Task data:
/-! ## modThread -/

@[simp] theorem State.modThread_pending (c t : Nat) (f : Thread → Thread) : (s.modThread c t f).pending = s.pending := rfl
@[simp] theorem State.modThread_timebase (c t : Nat) (f : Thread → Thread) : (s.modThread c t f).timebase = s.timebase := rfl
@[simp] theorem State.modThread_tickPeriod (c t : Nat) (f : Thread → Thread) : (s.modThread c t f).tickPeriod = s.tickPeriod := rfl
@[simp] theorem State.modThread_regs (c t : Nat) (f : Thread → Thread) : (s.modThread c t f).regs = s.regs := rfl
@[simp] theorem State.modThread_cnts (c t : Nat) (f : Thread → Thread) : (s.modThread c t f).cnts = s.cnts := rfl
@[simp] theorem State.modThread_latches (c t : Nat) (f : Thread → Thread) : (s.modThread c t f).latches = s.latches := rfl
@[simp] theorem State.modThread_snapTimes (c t : Nat) (f : Thread → Thread) : (s.modThread c t f).snapTimes = s.snapTimes := rfl
@[simp] theorem State.modThread_cells (c t : Nat) (f : Thread → Thread) : (s.modThread c t f).cells = modAt c (fun x => { x with threads := modAt t f x.threads }) s.cells := rfl
@[simp] theorem State.modThread_reqs (c t : Nat) (f : Thread → Thread) : (s.modThread c t f).reqs = s.reqs := rfl
@[simp] theorem State.modThread_walks (c t : Nat) (f : Thread → Thread) : (s.modThread c t f).walks = s.walks := rfl
@[simp] theorem State.modThread_nextReq (c t : Nat) (f : Thread → Thread) : (s.modThread c t f).nextReq = s.nextReq := rfl
@[simp] theorem State.modThread_mem (c t : Nat) (f : Thread → Thread) : (s.modThread c t f).mem = s.mem := rfl
@[simp] theorem State.modThread_memPoison (c t : Nat) (f : Thread → Thread) : (s.modThread c t f).memPoison = s.memPoison := rfl
@[simp] theorem State.modThread_memUpset (c t : Nat) (f : Thread → Thread) : (s.modThread c t f).memUpset = s.memUpset := rfl
@[simp] theorem State.modThread_landings (c t : Nat) (f : Thread → Thread) : (s.modThread c t f).landings = s.landings := rfl
@[simp] theorem State.modThread_scaler (c t : Nat) (f : Thread → Thread) : (s.modThread c t f).scaler = s.scaler := rfl
@[simp] theorem State.modThread_bars (c t : Nat) (f : Thread → Thread) : (s.modThread c t f).bars = s.bars := rfl
@[simp] theorem State.modThread_barOut (c t : Nat) (f : Thread → Thread) : (s.modThread c t f).barOut = s.barOut := rfl
@[simp] theorem State.modThread_fab (c t : Nat) (f : Thread → Thread) : (s.modThread c t f).fab = s.fab := rfl
@[simp] theorem State.modThread_eth (c t : Nat) (f : Thread → Thread) : (s.modThread c t f).eth = s.eth := rfl
@[simp] theorem State.modThread_flash (c t : Nat) (f : Thread → Thread) : (s.modThread c t f).flash = s.flash := rfl
@[simp] theorem State.modThread_sec (c t : Nat) (f : Thread → Thread) : (s.modThread c t f).sec = s.sec := rfl
@[simp] theorem State.modThread_power (c t : Nat) (f : Thread → Thread) : (s.modThread c t f).power = s.power := rfl
@[simp] theorem State.modThread_errSeen (c t : Nat) (f : Thread → Thread) : (s.modThread c t f).errSeen = s.errSeen := rfl
@[simp] theorem State.modThread_supQ (c t : Nat) (f : Thread → Thread) : (s.modThread c t f).supQ = s.supQ := rfl
@[simp] theorem State.modThread_recent (c t : Nat) (f : Thread → Thread) : (s.modThread c t f).recent = s.recent := rfl
@[simp] theorem State.modThread_muted (c t : Nat) (f : Thread → Thread) : (s.modThread c t f).muted = s.muted := rfl
@[simp] theorem State.modThread_free (c t : Nat) (f : Thread → Thread) : (s.modThread c t f).free = s.free := rfl

/-! ## setBarCell -/

@[simp] theorem State.setBarCell_pending (c n : Nat) (b : BarCell) : (s.setBarCell c n b).pending = s.pending := rfl
@[simp] theorem State.setBarCell_timebase (c n : Nat) (b : BarCell) : (s.setBarCell c n b).timebase = s.timebase := rfl
@[simp] theorem State.setBarCell_tickPeriod (c n : Nat) (b : BarCell) : (s.setBarCell c n b).tickPeriod = s.tickPeriod := rfl
@[simp] theorem State.setBarCell_regs (c n : Nat) (b : BarCell) : (s.setBarCell c n b).regs = s.regs := rfl
@[simp] theorem State.setBarCell_cnts (c n : Nat) (b : BarCell) : (s.setBarCell c n b).cnts = s.cnts := rfl
@[simp] theorem State.setBarCell_latches (c n : Nat) (b : BarCell) : (s.setBarCell c n b).latches = s.latches := rfl
@[simp] theorem State.setBarCell_snapTimes (c n : Nat) (b : BarCell) : (s.setBarCell c n b).snapTimes = s.snapTimes := rfl
@[simp] theorem State.setBarCell_cells (c n : Nat) (b : BarCell) : (s.setBarCell c n b).cells = modAt c (fun x => { x with bars := tblSet BarCell.reset n b x.bars }) s.cells := rfl
@[simp] theorem State.setBarCell_reqs (c n : Nat) (b : BarCell) : (s.setBarCell c n b).reqs = s.reqs := rfl
@[simp] theorem State.setBarCell_walks (c n : Nat) (b : BarCell) : (s.setBarCell c n b).walks = s.walks := rfl
@[simp] theorem State.setBarCell_nextReq (c n : Nat) (b : BarCell) : (s.setBarCell c n b).nextReq = s.nextReq := rfl
@[simp] theorem State.setBarCell_mem (c n : Nat) (b : BarCell) : (s.setBarCell c n b).mem = s.mem := rfl
@[simp] theorem State.setBarCell_memPoison (c n : Nat) (b : BarCell) : (s.setBarCell c n b).memPoison = s.memPoison := rfl
@[simp] theorem State.setBarCell_memUpset (c n : Nat) (b : BarCell) : (s.setBarCell c n b).memUpset = s.memUpset := rfl
@[simp] theorem State.setBarCell_landings (c n : Nat) (b : BarCell) : (s.setBarCell c n b).landings = s.landings := rfl
@[simp] theorem State.setBarCell_scaler (c n : Nat) (b : BarCell) : (s.setBarCell c n b).scaler = s.scaler := rfl
@[simp] theorem State.setBarCell_bars (c n : Nat) (b : BarCell) : (s.setBarCell c n b).bars = s.bars := rfl
@[simp] theorem State.setBarCell_barOut (c n : Nat) (b : BarCell) : (s.setBarCell c n b).barOut = s.barOut := rfl
@[simp] theorem State.setBarCell_fab (c n : Nat) (b : BarCell) : (s.setBarCell c n b).fab = s.fab := rfl
@[simp] theorem State.setBarCell_eth (c n : Nat) (b : BarCell) : (s.setBarCell c n b).eth = s.eth := rfl
@[simp] theorem State.setBarCell_flash (c n : Nat) (b : BarCell) : (s.setBarCell c n b).flash = s.flash := rfl
@[simp] theorem State.setBarCell_sec (c n : Nat) (b : BarCell) : (s.setBarCell c n b).sec = s.sec := rfl
@[simp] theorem State.setBarCell_power (c n : Nat) (b : BarCell) : (s.setBarCell c n b).power = s.power := rfl
@[simp] theorem State.setBarCell_errSeen (c n : Nat) (b : BarCell) : (s.setBarCell c n b).errSeen = s.errSeen := rfl
@[simp] theorem State.setBarCell_supQ (c n : Nat) (b : BarCell) : (s.setBarCell c n b).supQ = s.supQ := rfl
@[simp] theorem State.setBarCell_recent (c n : Nat) (b : BarCell) : (s.setBarCell c n b).recent = s.recent := rfl
@[simp] theorem State.setBarCell_muted (c n : Nat) (b : BarCell) : (s.setBarCell c n b).muted = s.muted := rfl
@[simp] theorem State.setBarCell_free (c n : Nat) (b : BarCell) : (s.setBarCell c n b).free = s.free := rfl

/-! ## modLanding -/

@[simp] theorem State.modLanding_pending (l : Nat) (f : Landing → Landing) : (s.modLanding l f).pending = s.pending := rfl
@[simp] theorem State.modLanding_timebase (l : Nat) (f : Landing → Landing) : (s.modLanding l f).timebase = s.timebase := rfl
@[simp] theorem State.modLanding_tickPeriod (l : Nat) (f : Landing → Landing) : (s.modLanding l f).tickPeriod = s.tickPeriod := rfl
@[simp] theorem State.modLanding_regs (l : Nat) (f : Landing → Landing) : (s.modLanding l f).regs = s.regs := rfl
@[simp] theorem State.modLanding_cnts (l : Nat) (f : Landing → Landing) : (s.modLanding l f).cnts = s.cnts := rfl
@[simp] theorem State.modLanding_latches (l : Nat) (f : Landing → Landing) : (s.modLanding l f).latches = s.latches := rfl
@[simp] theorem State.modLanding_snapTimes (l : Nat) (f : Landing → Landing) : (s.modLanding l f).snapTimes = s.snapTimes := rfl
@[simp] theorem State.modLanding_cells (l : Nat) (f : Landing → Landing) : (s.modLanding l f).cells = s.cells := rfl
@[simp] theorem State.modLanding_reqs (l : Nat) (f : Landing → Landing) : (s.modLanding l f).reqs = s.reqs := rfl
@[simp] theorem State.modLanding_walks (l : Nat) (f : Landing → Landing) : (s.modLanding l f).walks = s.walks := rfl
@[simp] theorem State.modLanding_nextReq (l : Nat) (f : Landing → Landing) : (s.modLanding l f).nextReq = s.nextReq := rfl
@[simp] theorem State.modLanding_mem (l : Nat) (f : Landing → Landing) : (s.modLanding l f).mem = s.mem := rfl
@[simp] theorem State.modLanding_memPoison (l : Nat) (f : Landing → Landing) : (s.modLanding l f).memPoison = s.memPoison := rfl
@[simp] theorem State.modLanding_memUpset (l : Nat) (f : Landing → Landing) : (s.modLanding l f).memUpset = s.memUpset := rfl
@[simp] theorem State.modLanding_landings (l : Nat) (f : Landing → Landing) : (s.modLanding l f).landings = modAt l f s.landings := rfl
@[simp] theorem State.modLanding_scaler (l : Nat) (f : Landing → Landing) : (s.modLanding l f).scaler = s.scaler := rfl
@[simp] theorem State.modLanding_bars (l : Nat) (f : Landing → Landing) : (s.modLanding l f).bars = s.bars := rfl
@[simp] theorem State.modLanding_barOut (l : Nat) (f : Landing → Landing) : (s.modLanding l f).barOut = s.barOut := rfl
@[simp] theorem State.modLanding_fab (l : Nat) (f : Landing → Landing) : (s.modLanding l f).fab = s.fab := rfl
@[simp] theorem State.modLanding_eth (l : Nat) (f : Landing → Landing) : (s.modLanding l f).eth = s.eth := rfl
@[simp] theorem State.modLanding_flash (l : Nat) (f : Landing → Landing) : (s.modLanding l f).flash = s.flash := rfl
@[simp] theorem State.modLanding_sec (l : Nat) (f : Landing → Landing) : (s.modLanding l f).sec = s.sec := rfl
@[simp] theorem State.modLanding_power (l : Nat) (f : Landing → Landing) : (s.modLanding l f).power = s.power := rfl
@[simp] theorem State.modLanding_errSeen (l : Nat) (f : Landing → Landing) : (s.modLanding l f).errSeen = s.errSeen := rfl
@[simp] theorem State.modLanding_supQ (l : Nat) (f : Landing → Landing) : (s.modLanding l f).supQ = s.supQ := rfl
@[simp] theorem State.modLanding_recent (l : Nat) (f : Landing → Landing) : (s.modLanding l f).recent = s.recent := rfl
@[simp] theorem State.modLanding_muted (l : Nat) (f : Landing → Landing) : (s.modLanding l f).muted = s.muted := rfl
@[simp] theorem State.modLanding_free (l : Nat) (f : Landing → Landing) : (s.modLanding l f).free = s.free := rfl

What is expected: Within the material above, transcribe exactly the lines that run from the line holding "t f).flash = s.flash := rfl" through the line holding "b).walks = s.walks := rfl".

Your solution:
@[simp] theorem State.modThread_flash (c t : Nat) (f : Thread → Thread) : (s.modThread c t f).flash = s.flash := rfl
@[simp] theorem State.modThread_sec (c t : Nat) (f : Thread → Thread) : (s.modThread c t f).sec = s.sec := rfl
@[simp] theorem State.modThread_power (c t : Nat) (f : Thread → Thread) : (s.modThread c t f).power = s.power := rfl
@[simp] theorem State.modThread_errSeen (c t : Nat) (f : Thread → Thread) : (s.modThread c t f).errSeen = s.errSeen := rfl
@[simp] theorem State.modThread_supQ (c t : Nat) (f : Thread → Thread) : (s.modThread c t f).supQ = s.supQ := rfl
@[simp] theorem State.modThread_recent (c t : Nat) (f : Thread → Thread) : (s.modThread c t f).recent = s.recent := rfl
@[simp] theorem State.modThread_muted (c t : Nat) (f : Thread → Thread) : (s.modThread c t f).muted = s.muted := rfl
@[simp] theorem State.modThread_free (c t : Nat) (f : Thread → Thread) : (s.modThread c t f).free = s.free := rfl

/-! ## setBarCell -/

@[simp] theorem State.setBarCell_pending (c n : Nat) (b : BarCell) : (s.setBarCell c n b).pending = s.pending := rfl
@[simp] theorem State.setBarCell_timebase (c n : Nat) (b : BarCell) : (s.setBarCell c n b).timebase = s.timebase := rfl
@[simp] theorem State.setBarCell_tickPeriod (c n : Nat) (b : BarCell) : (s.setBarCell c n b).tickPeriod = s.tickPeriod := rfl
@[simp] theorem State.setBarCell_regs (c n : Nat) (b : BarCell) : (s.setBarCell c n b).regs = s.regs := rfl
@[simp] theorem State.setBarCell_cnts (c n : Nat) (b : BarCell) : (s.setBarCell c n b).cnts = s.cnts := rfl
@[simp] theorem State.setBarCell_latches (c n : Nat) (b : BarCell) : (s.setBarCell c n b).latches = s.latches := rfl
@[simp] theorem State.setBarCell_snapTimes (c n : Nat) (b : BarCell) : (s.setBarCell c n b).snapTimes = s.snapTimes := rfl
@[simp] theorem State.setBarCell_cells (c n : Nat) (b : BarCell) : (s.setBarCell c n b).cells = modAt c (fun x => { x with bars := tblSet BarCell.reset n b x.bars }) s.cells := rfl
@[simp] theorem State.setBarCell_reqs (c n : Nat) (b : BarCell) : (s.setBarCell c n b).reqs = s.reqs := rfl
@[simp] theorem State.setBarCell_walks (c n : Nat) (b : BarCell) : (s.setBarCell c n b).walks = s.walks := rfl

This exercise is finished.